Es flogen also keine Kugeln in Richtung des auf ihn zufliegenden Raitas, im Gegenteil wanderte Requiem zurück auf Beleths Rücken und mit den so freigewordenen Händen konnte er den vermeintlichen Androiden auch abfangen. Kam ihm irgendwie bekannt vor, aber bei der Bauweise von solchen niedrigeren Rängen war man in der Regel nicht so kreativ, konnte ein baugleiches Modell sein. Darüber nachzudenken kam gerade zeitlich nicht hin, packte das Flugobjekt an beiden Schultern und riss ihn aus der Flugbahn. War sicher nicht die sanfteste Landung auf dem Flachdach, aber bequemer als drüber weg oder woanders gegen klatschen. Er hörte den Kiheda schon, und es war auch abzusehen gewesen dass er wieder einfach frontal angriff.

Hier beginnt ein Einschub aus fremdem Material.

-- ==== Sys2Proof/Machine/Wire.lean ====
section
/-! DEFINITION. What a trace delivers on the wire: `Decode` of 43_wire_commands.md R139, the counts of 40_primitives.md
R89, and the content of the chain where the spec says it (R137). Nothing here is state of the CORE (R25, R163). -/

namespace Sys2Proof.Machine

/-- An item the sink was sent (R139): data bits in time order, or a wire command with its pulse count. -/
inductive WireItem where
  | bits (bs : List Level)
  | cmd (k : Nat)
  deriving DecidableEq, Repr

/-- The working variables of `Decode` (R139). -/
structure WireView where
  items : List WireItem
  bits : List Level
  k : Nat
  pwm : Nat
  pins : Pins
  deriving DecidableEq, Repr

/-- `Decode` before the first event, from the pin levels `q`. -/
def WireView.start (q : Pins) : WireView := ⟨[], [], 0, 0, q⟩

/-- The data bits seen since the last TE window become an item, if there are any. -/
def WireView.flush (v : WireView) : WireView :=
  if v.bits = [] then v else { v with items := v.items ++ [.bits v.bits], bits := [] }

/-- One event of `Decode` (R139). A `Wait`, and a `Set` that does not change its line, change nothing but the pins. -/
def WireView.see (v : WireView) : Event → WireView
  | .wait _ => v
  | .set p l =>
    let old := v.pins.get p
    let v := { v with pins := v.pins.set p l }
    match p, old, l with
    | .clock, false, true => if v.pins.te then { v with k := v.k + 1 } else { v with bits := v.bits ++ [v.pins.data] }
    | .te, false, true => { v.flush with k := 0 }
    | .te, true, false => { v with items := v.items ++ [.cmd v.k] }
    | .pwmclk, false, true => { v with pwm := v.pwm + 1 }
    | _, _, _ => v

/-- `Decode` from any working variables on. -/
def WireView.seeAll (v : WireView) (t : List Event) : WireView := t.foldl WireView.see v

/-- What `Decode` returns: the items, the rising edges of PWMCLK, and the pins at the end (R139). -/
structure WireResult where
  items : List WireItem
  pwm : Nat
  pins : Pins
  deriving DecidableEq, Repr

/-- `Decode(trace, pins)` (R139). -/
def wireDecode (t : List Event) (q : Pins) : WireResult :=
  let v := ((WireView.start q).seeAll t).flush
  ⟨v.items, v.pwm, v.pins⟩

/-- The bits of `w` in time order (R62). -/
def wordBits (w : Word) : List Level := (List.range Config.wordW).map w.getLsbD

/-- The bits of a broadcast of `w`: the word once for each IC (30_encoding.md R63). -/
def bcastBits (w : Word) : List Level := (List.replicate Config.nIcs (wordBits w)).flatten

/-- `Bits(W, W)`: the item of a broadcast of `w` (R139). -/
def bcastItem (w : Word) : WireItem := .bits (wordBits w ++ wordBits w)

/-- The pin levels after a trace (00_scope.md R6). -/
def pinsAfter (q : Pins) (t : List Event) : Pins := t.foldl Pins.after q

/-- The calls of the Timing interface in a trace (R89). -/
def waits (t : List Event) : Nat :=
  t.countP fun e => match e with
    | .wait _ => true
    | .set _ _ => false

/-- The writes of level `v` to line `p` in a trace. In the traces of the operations every write of 1 to CLOCK, TE or
PWMCLK is a rising edge (R89). -/
def writes (p : Line) (v : Level) (t : List Event) : Nat := t.countP fun e => decide (e = .set p v)

/-- Whether the driver ICs are known to be in step with the CORE and configured (10_state.md R25). Only a full
State-Setting Sequence brings them there (70_reset_and_hazards.md R187, 20_memory.md R48); `half` has had its first
(broadcast, frame) pair. -/
inductive Sync where
  | lost
  | half
  | inStep
  deriving DecidableEq, Repr

/-- What is known of the chain: the bits known to have been shifted in last, in time order, with no unknown one after the
first of them; the data bits since the last frame; whether the chain is in step. -/
structure Chain where
  known : List Level
  bits : List Level
  sync : Sync
  deriving DecidableEq, Repr

/-- The chain at reset. The sink is not reset with the CORE (R30), and an operation may have been aborted (R171), so
nothing is known, and the chain counts as out of step: DEDUCED (log entry 28). -/
def Chain.atReset : Chain := ⟨[], [], .lost⟩

/-- The shift registers still hold their word after a frame of this many pulses. The spec says so of the frames before
WCMD.LATCH, which have 0 pulses (41_sequences.md R101 corner case d) or 7 (43_wire_commands.md R132). Whether clock pulses
with TE high also shift data is otherwise open (R138, 91_not_in_source.md N9): DEDUCED (log entry 28). -/
def keepsChain (pulses : Nat) : Bool := decide (pulses = Config.opcStore.toNat ∨ pulses = Config.opcOnoff.toNat)

/-- A frame of this many pulses, after whole words, leaves a chain that is in step in step. Any other count may not: an
unused one (30_encoding.md R70, R187), or 13 or 15 outside a full State-Setting Sequence (log entry 28). -/
def keepsStep (pulses : Nat) : Bool := decide (pulses = Config.opcLatch.toNat) || keepsChain pulses

/-- What a frame of `k` pulses makes of `sync`, with `bits` the data bits since the frame before. The State-Setting
Sequence is SSD1 in every IC and 13 pulses, then SSD2 in every IC, no bit more or less, and 15 pulses (41_sequences.md
R100). A broken word misaligns the chain (20_memory.md R48). That nothing but this sequence puts the chain in step, a later
broadcast alone not, is the model's reading of R187 beside R42: DEDUCED (log entry 28). -/
def Sync.frame (sync : Sync) (bits : List Level) (k : Nat) : Sync :=
  if k = Config.opcState1.toNat ∧ (bcastBits Config.ssd1).isSuffixOf bits = true then .half
  else if k = Config.opcState2.toNat ∧ sync = .half ∧ bits = bcastBits Config.ssd2 then .inStep
  else if sync = .inStep ∧ keepsStep k = true ∧ bits.length % Config.wordW = 0 then .inStep
  else .lost

/-- One item of `Decode` (R139). Data bits are shifted in (30_encoding.md R61). After a frame whose pulses may have shifted
something, by the spec's words or its silence, no bit is known any more. -/
def Chain.see (c : Chain) : WireItem → Chain
  | .bits bs => ⟨c.known ++ bs, c.bits ++ bs, c.sync⟩
  | .cmd k => ⟨if keepsChain k then c.known else [], [], c.sync.frame c.bits k⟩

/-- A list of items. -/
def Chain.seeAll (c : Chain) (items : List WireItem) : Chain := items.foldl Chain.see c

/-- The content of the `N_ICS * 16` shift-register stages, the bits sent last in time order (R137), where the spec says
what it is. `none`: it does not say. That is so of a chain that is not known to be in step and configured: before any
State-Setting Sequence (70_reset_and_hazards.md R174: such a run has no effect on the sink that a model may give), and
after a reset in mid-operation or a wrong pulse count until the next one (R171, R187); and while fewer than 32 bits are
known (a host that sends one `SER` has filled half the chain, R180). Which stage holds which bit the source does not say
(N9). DEDUCED (log entry 28). -/
def Chain.content (c : Chain) : Option (List Level) :=
  let stages := Config.nIcs * Config.wordW
  if c.sync = .inStep ∧ stages ≤ c.known.length then some (c.known.drop (c.known.length - stages)) else none

/-- The chain after a trace from the pin levels `q`. -/
def chainAfter (c : Chain) (q : Pins) (t : List Event) : Chain := c.seeAll (wireDecode t q).items

/-- The content of the chain's stages after a trace. Inside a TE window that has had a pulse it is not known (R138). -/
def chainFrom (c : Chain) (q : Pins) (t : List Event) : Option (List Level) :=
  let v := (WireView.start q).seeAll t
  if v.pins.te = true ∧ v.k ≠ 0 then none else (chainAfter c q t).content

/-- The content of the chain's stages after a trace from reset (log entry 28). -/
def chain (q : Pins) (t : List Event) : Option (List Level) := chainFrom Chain.atReset q t

end Sys2Proof.Machine
end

Bel wandte sich um, dem Raitas damit den Rücken zu und Mayhem wieder in der linken Hand, sah die Faust auf sich zukommen und milderte mit einer Bewegung zur Seite die Wucht des Schlages ab. Tat weh, würde ihm aber immerhin nicht den Kiefer zertrümmern. Viel wichtiger – der Kerl hatte, um ihn zu treffen, zwagsläufig auf Armlänge herankommen müssen, Bel hatte keine Ahnung nach welchen Kriterien die ihre Seneschalle in der raitasarmen Pampa aussuchten, aber er war Hauptmann inmitten von deren Regierungszentrum und ließ sich nicht für blöd verkaufen. Sein rechter Arm schoss vor und packte den Cyborg an der Kehle, mit gerade genug Kraft um diesen auszubremsen, metallene Finger gruben sich in den schmalen Hals. Einen Moment lang roch es verschmort, und ein kurzes, warnendes Blinken verhieß, dass einen Cyborg in vollem Sprung abfangen die Grenze des Machbaren mit frisch reparierten Kabeln war. Seine Reichweite war größer als die des kleineren Cyborgs, und da mit einem weiteren Angriff dessen zu rechnen war, riss er die Protonenwaffe in seiner Linken hoch, mehrere Schüsse auf den offenbar gepanzerten, aber menschlichen Teil des Cyborgkörpers zu richten, wenn der sich nicht schleunigst verkrümelte würden entweder die Kraftimpulse der Geschosse seine Mechanik stören oder die sengenden Projektile ihn in ein Sieb verwandeln. Man konnte den Wahnsinn in dessen Zügen sehen trotz der Maske, es wäre gnädiger ihn zu töten. Er schien nicht bei Sinnen, im Rausch, wohingegen Bel immernoch ununterbrochen scannte und analysierte, um die Situation zu seinen Gunsten zu drehen.